Nationally, an average of three unemployed people are competing for each job opening. If you can’t find paid work, consider offering to help for free. Volunteer positions can turn into paid positions, and volunteering always looks good on future applications.
“Be bold!” Williams says. “Your job is to advertise yourself and your capabilities better than anyone else.”
HAVE AN ANSWER
Here are some of the most common interview questions. Think through your answers and practice them with a parent ahead of time.
TELL ME ABOUT YOURSELF. Mention a few things that an employer would be interested in: your extracurricular activities (including Scouting), plans for after graduation, etc.
WHY DO YOU WANT TO WORK HERE? Be Prepared to tell the employer something you like about the company, not just that you need the money.
WHAT’S YOUR GREATEST STRENGTH? BIGGEST WEAKNESS? Make sure the strength you talk about is work related: You have leadership experience, are a people person, conscientious, good at math, physically fit, etc. Put a positive spin on your biggest weakness. For example, if you’re “too detail oriented,” you could say that you try to overcome this by being careful to keep the end goal in mind and work toward that.
WHAT WOULD YOU DO IF…? You might be presented with different uncomfortable scenarios, such as witnessing a coworker stealing or dealing with a rude customer. Saying that you would ask your supervisor for help in these situations is usually a good answer.
YOUR BEST SELF
Present your best self in person, on paper and elsewhere. Take these suggestions from snagajob.com:
REVIEW YOUR ONLINE PROFILES — Make sure your Facebook page, Twitter and Instagram accounts, etc. don’t contain questionable content. Employers will check up on you online.
CHECK YOUR EMAIL ADDRESS — Use an email address name that isn’t inappropriate. Open a separate account if necessary.

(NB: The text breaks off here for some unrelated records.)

@[simp] theorem wordV_26_6 (op : BitVec 6) (d a b c : BitVec 4) (lit : BitVec 2) (fn : BitVec 8) :
    (wordV op d a b c lit fn).extractLsb' 26 6 = op := by
  simp (disch := decide) only [wordV, BitVec.extractLsb'_cast, BitVec.cast_eq, BitVec.extractLsb'_append_eq_of_le, BitVec.extractLsb'_append_eq_of_add_le, BitVec.extractLsb'_eq_self, Nat.reduceSub]

@[simp] theorem wordV_22_4 (op : BitVec 6) (d a b c : BitVec 4) (lit : BitVec 2) (fn : BitVec 8) :
    (wordV op d a b c lit fn).extractLsb' 22 4 = d := by
  simp (disch := decide) only [wordV, BitVec.extractLsb'_cast, BitVec.cast_eq, BitVec.extractLsb'_append_eq_of_le, BitVec.extractLsb'_append_eq_of_add_le, BitVec.extractLsb'_eq_self, Nat.reduceSub]

@[simp] theorem wordV_18_4 (op : BitVec 6) (d a b c : BitVec 4) (lit : BitVec 2) (fn : BitVec 8) :
    (wordV op d a b c lit fn).extractLsb' 18 4 = a := by
  simp (disch := decide) only [wordV, BitVec.extractLsb'_cast, BitVec.cast_eq, BitVec.extractLsb'_append_eq_of_le, BitVec.extractLsb'_append_eq_of_add_le, BitVec.extractLsb'_eq_self, Nat.reduceSub]

@[simp] theorem wordV_14_4 (op : BitVec 6) (d a b c : BitVec 4) (lit : BitVec 2) (fn : BitVec 8) :
    (wordV op d a b c lit fn).extractLsb' 14 4 = b := by
  simp (disch := decide) only [wordV, BitVec.extractLsb'_cast, BitVec.cast_eq, BitVec.extractLsb'_append_eq_of_le, BitVec.extractLsb'_append_eq_of_add_le, BitVec.extractLsb'_eq_self, Nat.reduceSub]

@[simp] theorem wordV_10_4 (op : BitVec 6) (d a b c : BitVec 4) (lit : BitVec 2) (fn : BitVec 8) :
    (wordV op d a b c lit fn).extractLsb' 10 4 = c := by
  simp (disch := decide) only [wordV, BitVec.extractLsb'_cast, BitVec.cast_eq, BitVec.extractLsb'_append_eq_of_le, BitVec.extractLsb'_append_eq_of_add_le, BitVec.extractLsb'_eq_self, Nat.reduceSub]

@[simp] theorem wordV_8_2 (op : BitVec 6) (d a b c : BitVec 4) (lit : BitVec 2) (fn : BitVec 8) :
    (wordV op d a b c lit fn).extractLsb' 8 2 = lit := by
  simp (disch := decide) only [wordV, BitVec.extractLsb'_cast, BitVec.cast_eq, BitVec.extractLsb'_append_eq_of_le, BitVec.extractLsb'_append_eq_of_add_le, BitVec.extractLsb'_eq_self, Nat.reduceSub]

@[simp] theorem wordV_0_8 (op : BitVec 6) (d a b c : BitVec 4) (lit : BitVec 2) (fn : BitVec 8) :
    (wordV op d a b c lit fn).extractLsb' 0 8 = fn := by
  simp (disch := decide) only [wordV, BitVec.extractLsb'_cast, BitVec.cast_eq, BitVec.extractLsb'_append_eq_of_le, BitVec.extractLsb'_append_eq_of_add_le, BitVec.extractLsb'_eq_self, Nat.reduceSub]

@[simp] theorem wordVM_26_6 (v : BitVec 4) (a b : BitVec 5) (ord scope : BitVec 2) (fn : BitVec 8) :
    (wordVM v a b ord scope fn).extractLsb' 26 6 = (0x29 : BitVec 6) := by
  simp (disch := decide) only [wordVM, BitVec.extractLsb'_cast, BitVec.cast_eq, BitVec.extractLsb'_append_eq_of_le, BitVec.extractLsb'_append_eq_of_add_le, BitVec.extractLsb'_eq_self, Nat.reduceSub]

@[simp] theorem wordVM_22_4 (v : BitVec 4) (a b : BitVec 5) (ord scope : BitVec 2) (fn : BitVec 8) :
    (wordVM v a b ord scope fn).extractLsb' 22 4 = v := by
  simp (disch := decide) only [wordVM, BitVec.extractLsb'_cast, BitVec.cast_eq, BitVec.extractLsb'_append_eq_of_le, BitVec.extractLsb'_append_eq_of_add_le, BitVec.extractLsb'_eq_self, Nat.reduceSub]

LISTEN TO YOUR VOICEMAIL — If your voicemail message is goofy, change it to something more professional while you’re job hunting.
CHECK YOUR SPELLING — This attention to detail always gives a good impression. Also, don’t “text speak” on applications or in your résumé. Be sure to double-check your numbers; reversing two digits in your phone number will undo all your efforts when a would-be employer can’t contact you.